Golden Gate Photo - Yellowstone Gallery - Page 2
Fine Art Photography from Yellowstone National Park, Wyoming.


Grand Prismatic Spring

Grand Prismatic Spring

At 250 feet (75 meters) by 300 feet (90 meters), Grand Prismatic Spring, located in the Midway Geyser Basin, is the largest hot spring in Yellowstone National Park, and the third largest in the world, after two larger ones in New Zealand. It's 160oF (70 oC) and up to 160 feet (50 meters) deep. The brilliant colors are the result of thermophilic cyanobacteria growing in the near-boiling waters. In the foreground, those are the hoof prints of bison that have visited the area. In the background is evidence of the forest fires that ravaged the park back in 1988.

Print No. A01NW-38-4

Old Faithful

Old Faithful Geyser

The famous Old Faithful Geyser is located in the Upper Geyser Basin Area. This is one of the most recognized natural landmarks in the country. As of September 2001, it was erupting once approximately every 70 minutes, lasting a few minutes. Here is a time sequence of one eruption (488 Kb).

Print No. A01NW-40-5

Castle Geyser

Castle Geyser

Castle Geyser is located in the Upper Geyser Basin, just northwest of Old Faithful. As of September 2001, it was erupting once about every 9 to 11 hours. Although it does not erupt nearly as frequently as Old Faithful, the eruptions are more impressive, with a gushing water phase of about 20 minutes followed by a steam phase for about another 40 minutes. To the left of the geyser, you can see a minor vent also erupting.

Print No.

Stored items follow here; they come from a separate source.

@[simp] theorem Dev.updScn_parts (d : Dev) (n : Nat) (f : ScnSt → ScnSt) :
    (d.updScn n f).scn = smSet (fun _ => {}) d.scn n (f (d.scnOf n)) ∧
    (d.updScn n f).regs = d.regs ∧ (d.updScn n f).time = d.time ∧ (d.updScn n f).bus = d.bus ∧
    (d.updScn n f).mbx = d.mbx ∧ (d.updScn n f).boot = d.boot ∧ (d.updScn n f).epoch = d.epoch ∧
    (d.updScn n f).fsp = d.fsp ∧ (d.updScn n f).afe = d.afe ∧ (d.updScn n f).bic = d.bic ∧
    (d.updScn n f).jnl = d.jnl ∧ (d.updScn n f).anole = d.anole ∧ (d.updScn n f).ctx = d.ctx ∧
    (d.updScn n f).grid = d.grid ∧ (d.updScn n f).shed = d.shed ∧ (d.updScn n f).blockBlank = d.blockBlank ∧
    (d.updScn n f).fm = d.fm ∧ (d.updScn n f).am = d.am ∧ (d.updScn n f).filt = d.filt ∧ (d.updScn n f).rds = d.rds ∧
    (d.updScn n f).ctOffer = d.ctOffer ∧ (d.updScn n f).dbe = d.dbe ∧ (d.updScn n f).dsc = d.dsc ∧
    (d.updScn n f).prg = d.prg ∧ (d.updScn n f).pairs = d.pairs ∧ (d.updScn n f).refs = d.refs ∧
    (d.updScn n f).scoreBlank = d.scoreBlank ∧ (d.updScn n f).fab = d.fab ∧ (d.updScn n f).cod = d.cod ∧
    (d.updScn n f).jck = d.jck ∧ (d.updScn n f).mix = d.mix ∧ (d.updScn n f).tone = d.tone ∧
    (d.updScn n f).ports = d.ports ∧ (d.updScn n f).prt = d.prt ∧ (d.updScn n f).clk = d.clk ∧
    (d.updScn n f).cx = d.cx ∧ (d.updScn n f).slk = d.slk ∧ (d.updScn n f).rtc = d.rtc ∧ (d.updScn n f).lif = d.lif ∧
    (d.updScn n f).pwr = d.pwr ∧ (d.updScn n f).tmp = d.tmp ∧ (d.updScn n f).life = d.life ∧
    (d.updScn n f).mon = d.mon ∧ (d.updScn n f).pin = d.pin ∧ (d.updScn n f).freeIdx = d.freeIdx := by
  repeat' apply And.intro
  all_goals rfl

@[simp] theorem Dev.updCod_parts (d : Dev) (f : CodSt → CodSt) :
    (d.updCod f).cod = f d.cod ∧
    (d.updCod f).regs = d.regs ∧ (d.updCod f).time = d.time ∧ (d.updCod f).bus = d.bus ∧ (d.updCod f).mbx = d.mbx ∧
    (d.updCod f).boot = d.boot ∧ (d.updCod f).epoch = d.epoch ∧ (d.updCod f).fsp = d.fsp ∧ (d.updCod f).afe = d.afe ∧
    (d.updCod f).bic = d.bic ∧ (d.updCod f).jnl = d.jnl ∧ (d.updCod f).anole = d.anole ∧ (d.updCod f).ctx = d.ctx ∧
    (d.updCod f).scn = d.scn ∧ (d.updCod f).grid = d.grid ∧ (d.updCod f).shed = d.shed ∧
    (d.updCod f).blockBlank = d.blockBlank ∧ (d.updCod f).fm = d.fm ∧ (d.updCod f).am = d.am ∧
    (d.updCod f).filt = d.filt ∧ (d.updCod f).rds = d.rds ∧ (d.updCod f).ctOffer = d.ctOffer ∧
    (d.updCod f).dbe = d.dbe ∧ (d.updCod f).dsc = d.dsc ∧ (d.updCod f).prg = d.prg ∧ (d.updCod f).pairs = d.pairs ∧
    (d.updCod f).refs = d.refs ∧ (d.updCod f).scoreBlank = d.scoreBlank ∧ (d.updCod f).fab = d.fab ∧
    (d.updCod f).jck = d.jck ∧ (d.updCod f).mix = d.mix ∧ (d.updCod f).tone = d.tone ∧ (d.updCod f).ports = d.ports ∧
    (d.updCod f).prt = d.prt ∧ (d.updCod f).clk = d.clk ∧ (d.updCod f).cx = d.cx ∧ (d.updCod f).slk = d.slk ∧
    (d.updCod f).rtc = d.rtc ∧ (d.updCod f).lif = d.lif ∧ (d.updCod f).pwr = d.pwr ∧ (d.updCod f).tmp = d.tmp ∧
    (d.updCod f).life = d.life ∧ (d.updCod f).mon = d.mon ∧ (d.updCod f).pin = d.pin ∧
    (d.updCod f).freeIdx = d.freeIdx := by
  repeat' apply And.intro
  all_goals rfl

A01NW-38-12

Pearl Geyser

Pearl Geyser

Pearl Geyser is located in the Norris Geyser Area, the oldest, hottest, and most acidic thermal area in Yellowstone. This geyser erupts infrequently, with water reaching up to 8 feet (2.4 meters) high. Earthquakes occur in this area, which lies at the intersection of three major faults. One result of these frequent earthquakes is that the geysers here are more unpredictable, changing their behavior from explosive to dormant or the other way around.

Print No. A01NW-29-10

Spasm Geyser, Clepsydra Geyser, and Brocken Specter

Spasm Geyser, Clepsydra Geyser, and Brocken Specter

The steam produced in the Lower Geyser Basin reflects the early morning Sun, resulting in a halo centered around the shadow of the camera (positioned in front of my head). The result is called a Brocken specter (AKA specter, or spectre of the Brocken). Spasm Geyser is in the foreground. Clepsydra Geyser is the one in the middle left producing the most steam.

Print No. A01NW-37-1

More images of haloes.

New Blue Spring

New Blue Spring

New Blue Spring is a part of the Mammoth Hot Springs Terraces. The terraces are deposits of travertine (calcium carbonate). The travertine originates from the strata of limestone below this area. Groundwater comes into contact with hot gases containing carbon dioxide to form a weak carbonic acid. This solution dissolves the ancient limestone and rises to the surface as hot springs. Once exposed to the atmosphere, the carbon dioxide escapes and the travertine is deposited.

Print No. A01NW-30-8

Orange Spring Mound

Orange Spring Mound

Orange Spring Mound is located in the upper part of the Mammoth Terraces. The streaks of color on the mound are due to the growth of thermophilic bacteria in the hot water. The large mound is the result of very slow water flow through several vents near its top, gradually building up the mound.